イベントレポート - 2018.12.15

11/5 やきスタ実演ライブ Vol.6 愛媛県今治市「まる屋」徳永圭子さん、ライブレポート!

2019年11月5・6日の2日間、「やきとりスタジアム東京」(以降、やきスタ)にて、愛媛県今治市の銘店「まる屋」主人、焼き師・徳永圭子さんによる実演ライブが開催されました。

 
過去の実演ライブの中でも、ひときわ笑顔あふれる盛り上がりを見せた、愛媛県今治市の銘店「まる屋」店主・徳永圭子さんの回。アットホームなライブの様子を写真とともにレポートします!

 
「まる屋」は、店主の徳永圭子さんと、次男で焼き担当の越智 輝さんが二人三脚で営む、今治やきとりの銘店です。

 
今治やきとりの特徴といえば、「串に刺さっていないこと」。

 
 
コテを使って、鉄板で鶏肉を焼き上げます。
造船業やタオル産業に携わる職人が多い今治。忙しい職人にさっと提供できるように、この「串に刺さない」スタイルのやきとりが定着したそうです。

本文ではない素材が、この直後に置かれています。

-- ==== Sys2Proof/Certificates/Slice0/Obligations.lean ====
section
/-! DEFINITION. The statements for the provers, from the numbered rules of the spec. -/

open Sys2Proof Sys2Proof.Machine

/-! Helpers of the statements: what several instructions of one shape have in common. -/

/-- The hexadecimal column of R56's table. -/
def Sys2Proof.opcodeMap : List (BitVec 8 × Instr) :=
    [(0x00#8, .u128FromInt), (0x01#8, .u128FromUint), (0x04#8, .s128FromInt), (0x08#8, .d128FromInt), (0x10#8,
    .u256FromInt), (0x11#8, .u256FromUint), (0x14#8, .s256FromInt), (0x18#8, .d256FromInt), (0x20#8,
    .u512FromInt), (0x21#8, .u512FromUint), (0x24#8, .s512FromInt), (0x28#8, .d512FromInt)] ++
    [(0x41#8, .cast128US), (0x42#8, .cast128UD), (0x44#8, .cast128SU), (0x46#8, .cast128SD), (0x48#8,
    .cast128DU), (0x49#8, .cast128DS), (0x51#8, .cast256US), (0x52#8, .cast256UD), (0x54#8, .cast256SU),
    (0x56#8, .cast256SD), (0x58#8, .cast256DU), (0x59#8, .cast256DS), (0x61#8, .cast512US), (0x62#8,
    .cast512UD), (0x64#8, .cast512SU), (0x66#8, .cast512SD), (0x68#8, .cast512DU), (0x69#8, .cast512DS)] ++
    [(0xA0#8, .dec512), (0xA4#8, .enc512), (0x80#8, .dec128), (0x84#8, .enc128), (0x90#8, .dec256), (0x94#8,
    .enc256)]

/-- The four operations of the option `NARROW_CODECS` (R56). -/
def Sys2Proof.narrowCodecs : List Instr := [.dec128, .enc128, .dec256, .enc256]

/-- An operation that passes `w[N-1:0]` to `r[N-1:0]` under the word `op` (R55, R90): status OK, zeros above, nothing else
changed, whatever the other ports and the buffers hold. -/
def Sys2Proof.Reinterprets (i : Instr) (op : BitVec 8) (N : Nat) : Prop :=
  encode i = op ∧
    ∀ s : State, exec i s = .next { s with resp := { status := .ok, r := (s.req.w.setWidth N).setWidth 512 } }

/-- The unsigned reading of a vector against its signed reading, which the corner cases of R91 to R96 and R115 to R126 state. -/
def Sys2Proof.ReadingsAgree (N : Nat) : Prop :=
  ∀ v : BitVec N, (v.toNat : Int) = if v.msb then v.toInt + 2 ^ N else v.toInt

/-- The consistency of R84 for a family of three widths whose fill lane is `fill` of the scalar. -/
def Sys2Proof.WidthsConsistent (i128 i256 i512 : Instr) (fill : Lane → Lane) : Prop :=
  ∀ s : State, ∃ a b c : State,
    exec i128 s = .next a ∧ exec i256 s = .next b ∧ exec i512 s = .next c ∧
      b.resp.r.setWidth 128 = a.resp.r.setWidth 128 ∧ c.resp.r.setWidth 256 = b.resp.r.setWidth 256 ∧
      b.resp.r.extractLsb' 128 128 = U128.bits ⟨fill s.req.s, fill s.req.s⟩ ∧
      c.resp.r.extractLsb' 256 256 =
        U256.bits ⟨⟨fill s.req.s, fill s.req.s⟩, ⟨fill s.req.s, fill s.req.s⟩⟩

/-- Two casts of width N undo each other: the second applied to the first's result returns the operand (R97). -/
def Sys2Proof.CastsInvert (i j : Instr) (N : Nat) : Prop :=
  ∀ s : State, ∃ a b : State,
    exec i s = .next a ∧ exec j { s with req := { s.req with w := a.resp.r } } = .next b ∧
      b.resp = { status := .ok, r := (s.req.w.setWidth N).setWidth 512 }

/-- The unsigned constructor is the signed one followed by the cast (R75, R97). -/
def Sys2Proof.ConstructorIsCast (u sgn cast : Instr) : Prop :=
  ∀ s : State, ∃ a b c : State,
    exec sgn s = .next a ∧ exec cast { a with req := { a.req with w := a.resp.r } } = .next b ∧
      exec u s = .next c ∧ b.resp = c.resp
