-- ==== Sys2Proof/Laws/System.lean ====
section
/-! SUPPORT. Everything each move of the host can do, once; and how little of the buffers the transactions in progress see. -/

namespace Sys2Proof.Machine

/-- A step with a move left performs it on the state without it. -/
theorem step_cons {s : State} {m : HostMove} {rest : List HostMove} (h : s.script = m :: rest) :
    step s = perform m { s with script := rest } := by
  simp [step, advance, h]

/-- With no move left and nothing outstanding a step changes nothing. -/
theorem step_idle {s : State} (h : s.script = []) (hf : s.inFlight = []) : step s = .next s := by
  simp [step, advance, drain, h, hf]

/-- With no move left a step answers the oldest request outstanding. -/
theorem step_drain {s : State} {p : Pending} {ps : List Pending} (h : s.script = []) (hf : s.inFlight = p :: ps) :
    step s = answer p.unit s := by
  simp [step, advance, drain, h, hf]

/-- Everything a step can do: nothing more to do, an outstanding request answered, or the next move performed. -/
theorem step_cases (s : State) :
    (s.script = [] ∧ s.inFlight = [] ∧ step s = .next s) ∨
    (s.script = [] ∧ ∃ p ps, s.inFlight = p :: ps ∧ step s = answer p.unit s) ∨
    (∃ m rest, s.script = m :: rest ∧ step s = perform m { s with script := rest }) := by
  cases h : s.script with
  | cons m rest => exact .inr (.inr ⟨m, rest, rfl, step_cons h⟩)
  | nil =>
    cases hf : s.inFlight with
    | nil => exact .inl ⟨rfl, rfl, step_idle h hf⟩
    | cons p ps => exact .inr (.inl ⟨rfl, p, ps, rfl, step_drain h hf⟩)

/-- A host store that gives a next state: nobody uses those bytes, the host may write the buffer, the offset exists, and that
byte changes. -/
theorem hostStore_next {buf off : Nat} {v : Byte} {s t : State} (h : hostStore buf off v s = .next t) :
    (64 ≤ off ∨ ∀ p ∈ s.inFlight, s.uses p buf = false) ∧ (s.buffer buf).writable = true ∧
      ∃ b, (s.buffer buf).store off v = some b ∧ t = s.setBuffer buf b := by
  unfold hostStore at h
  split at h
  · cases h
  · next hr =>
    split at h
    · next hw =>
      split at h
      · next b hb =>
        cases h
        refine ⟨?_, hw, b, hb, rfl⟩
        by_cases ho : off < 64
        · refine .inr fun p hp => ?_
          simp only [ho, decide_true, Bool.true_and, List.any_eq_true, not_exists, not_and, Bool.not_eq_true] at hr
          exact hr p hp
        · exact .inl (by omega)
      · cases h
    · cases h

/-- A host copy that gives a next state binds the held value to the new name. -/
theorem hostCopy_next {dst src : Nat} {s t : State} (h : hostCopy dst src s = .next t) :
    ∃ v, s.value? src = some v ∧ t = { s with values := putValue s.values dst v } := by
  unfold hostCopy at h
  split at h
  · next v hv => cases h; exact ⟨v, hv, rfl⟩
  · cases h

/-- A new buffer that gives a next state stands after the others, under a number no transaction in progress uses. -/
theorem hostAddBuffer_next {w : Bool} {bytes : List Byte} {s t : State} (h : hostAddBuffer w bytes s = .next t) :
    (∀ p ∈ s.inFlight, s.uses p s.buffers.length = false) ∧
      t = { s with buffers := s.buffers ++ [Buffer.ofBytes w bytes] } := by
  unfold hostAddBuffer at h
  split at h
  · cases h
  · next hr =>
    cases h
    simp only [List.any_eq_true, not_exists, not_and, Bool.not_eq_true] at hr
    exact ⟨hr, rfl⟩

/-- A reset that gives a next state comes between transactions and changes the response ports only. -/
theorem hostReset_next {s t : State} (h : hostReset s = .next t) :
    s.inFlight = [] ∧ ∃ ports, t = { s with resp := ports, freeCount := s.freeCount + 1 } := by
  unfold hostReset at h
  split at h
  · next hn => cases h; exact ⟨hn, _, rfl⟩
  · cases h

/-- A transaction that gives a next state is the request accepted, and then its answer. -/
theorem transact_next {unit : Nat} {q : Request} {s t : State} (h : perform (.transact unit q) s = .next t) :
    ∃ u, issue unit q s = .next u ∧ answer unit u = .next t := andThen_next h

/-! What the transactions in progress see of the buffers: only their lengths. -/

theorem State.pendingInstr_congr {s t : State} (h : s.build = t.build) (p : Pending) :
    s.pendingInstr p = t.pendingInstr p := by
  unfold State.pendingInstr; rw [h]

theorem State.pendingWrites_congr {s t : State} (h : s.build = t.build) (p : Pending) :
    s.pendingWrites p = t.pendingWrites p := by
  unfold State.pendingWrites; rw [State.pendingInstr_congr h]

theorem State.extent_congr {s t : State} (h : s.build = t.build) (p : Pending)
    (hl : (s.buffer p.ports.buf).len = (t.buffer p.ports.buf).len) : s.extent p = t.extent p := by
  unfold State.extent tooShort; rw [State.pendingInstr_congr h, hl]

theorem State.conflict_congr {s t : State} (h : s.build = t.build) (p q : Pending) (hp : s.extent p = t.extent p)
    (hq : s.extent q = t.extent q) : s.conflict p q = t.conflict p q := by
  unfold State.conflict; rw [State.pendingWrites_congr h, State.pendingWrites_congr h, hp, hq]

/-- A transaction that uses no buffer of its number has no extent. -/
theorem State.extent_of_not_uses {s : State} {p : Pending} (h : s.uses p p.ports.buf = false) : s.extent p = 0 := by
  unfold State.uses at h
  unfold State.extent
  cases hi : s.pendingInstr p with
  | none => rfl
  | some i =>
    simp only [hi, beq_self_eq_true, Bool.true_and, decide_eq_false_iff_not, Nat.not_lt, Nat.le_zero] at h
    simp [h]

/-- An operation that gives a next state keeps the build, the transactions, every buffer's length and mark, and the buffers'
form. -/
theorem exec_keeps {i : Instr} {s t : State} (h : exec i s = .next t) :
    t.build = s.build ∧ t.inFlight = s.inFlight ∧ t.buffers.length = s.buffers.length ∧
      (∀ k, (t.buffer k).len = (s.buffer k).len ∧ (t.buffer k).writable = (s.buffer k).writable) ∧
      ((∀ b ∈ s.buffers, b.wf = true) → ∀ b ∈ t.buffers, b.wf = true) := by
  rcases exec_cases i s with ⟨-, -, v, e⟩ | ⟨-, -, v, e⟩ | ⟨-, -, e⟩ | ⟨-, -, hl, b, img, hb, e⟩ | ⟨-, -, e⟩ <;> rw [e] at h
  · cases h; exact ⟨rfl, rfl, rfl, fun _ => ⟨rfl, rfl⟩, id⟩
  · cases h; exact ⟨rfl, rfl, rfl, fun _ => ⟨rfl, rfl⟩, id⟩
  · cases h; exact ⟨rfl, rfl, rfl, fun _ => ⟨rfl, rfl⟩, id⟩
  · cases h
    refine ⟨rfl, rfl, by simp [State.respondDone, State.respondNoValue], fun k => ?_, fun hw c hc => ?_⟩
    · rw [State.buffer_congr (s := (s.setBuffer s.req.buf b).respondDone) (t := s.setBuffer s.req.buf b) rfl k,
        State.buffer_setBuffer]
      split
      · next hk => rw [← hk.1]; exact ⟨hb.len, hb.writable⟩
      · exact ⟨rfl, rfl⟩
    · rcases List.mem_or_eq_of_mem_set (show c ∈ s.buffers.set s.req.buf b from hc) with hc | rfl
      · exact hw c hc
      · refine hb.wf ?_
        show (s.buffers.getD s.req.buf Buffer.empty).wf = true
        rw [List.getD_eq_getElem?_getD]
        cases hg : s.buffers[s.req.buf]? with
        | none => rfl
        | some d => exact hw d (List.mem_of_getElem? hg)
  · cases h

end Sys2Proof.Machine
end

「今治は、昔から造船業が盛んな街でした。他の地方に比べると、鉄が手に入りやすかったことも、この焼き方が定着した一因かもしれません」(徳永さん)

 
 
そして今治やきとりの特徴として忘れてはならないのが、「重し」。
この日の実演ライブでも、輝さんが「今治から担いで持ってきましたよ!(笑)」という“相棒”の重しが登場。

鉄の重しを肉の上に乗せ、鉄板に押しつけながら焼いていきます。

「重しによって、肉から水分と脂が出ます。水分で『蒸し焼き』になり、さらに脂で『揚げ焼き』状態になるわけです。圧力によって、火の通りが早くなるだけでなく、余分な脂が落ちてカリッと美味しく焼けます」(越智さん)

 
お客さんに向ける笑顔は優しい輝さんですが、肉を見つめる表情は真剣そのもの。かっこいいです!
お客さんからは「母性本能をくすぐる」という声が。

 
今治やきとりの味付けは、「タレ」が一般的。皿に盛り付けた後にタレを回しかけるのが今治流です。「まる屋」では、テーブルにタレのボトルが置いてあるそうですが、この日は“銀座流”ということで、上品な小鉢に入ったタレがやきとりとともに登場しました。

 
この日は今治やきとりのほかも、徳永さんが「朝6時に起きて持ってきた!」という「今治桜井地えび」の揚げものや、瀬戸内鯛のカルパッチョ、伊予の絞り汁が入った魚介の味噌汁など、瀬戸内の幸をたっぷりと味わえるスペシャルメニューがカウンターに並びました。

 
今治のご当地メニューであるざんき(鶏のから揚げあげ)に、ピリ辛を混ぜた「ロシアンざんぎ」で盛り上がる一幕も。

 
「まる屋」の人気の秘密は、今治やきとりをはじめとする料理だけではありません。
知る人ぞ知る、「まる屋」の名物が、店主・徳永さんのとびきりの笑顔と明るいトーク!
徳永さんと話がしたくて、店を訪れるお客さんも少なくないのだとか。

 
今回の実演ライブでも、今治の歴史から、お客さんの人生相談まで、徳永さんのトークは絶好調。「吉本より面白い」と、徳永さんの虜になるお客さんが続出していました。

 
この日の客席には、徳永さんの“東京公演”を見届けようと、今治から駆けつけた「まる屋」の常連さんの姿も。「まる屋」で出会ったお客さんどうしが、徳永さんを通じて仲良くなり、みんなで旅行に出かけたりすることもあるそうです。

 
「人の縁の輪が丸くつながるように」という願いを込めてつけられたという「まる屋」の店名。
「お店に来た時よりも、帰る時の方が楽しい気持ちになっていてほしい」と徳永さんは話します。
その願いがやきとりを通じて実現していることを実感できる、あたたかいライブでした。

 
2017年にイタリアで開催された「第11回世界やきとリンピック®」に参加して以降ますます、今治やきとりへの愛が強くなったという徳永さん。
今回のライブを終えて、「やきスタは(焼き師にとっても)切磋琢磨できる場所。世界に出ていっても恥ずかしくないように、ここで勉強できることがある」と話してくれました。

「やきとりこそマイライフ!」と笑顔で宣言して、この日のライブのために上京した仲良しの常連さんたちと、夜の銀座の街へ消えていった徳永さんでした……。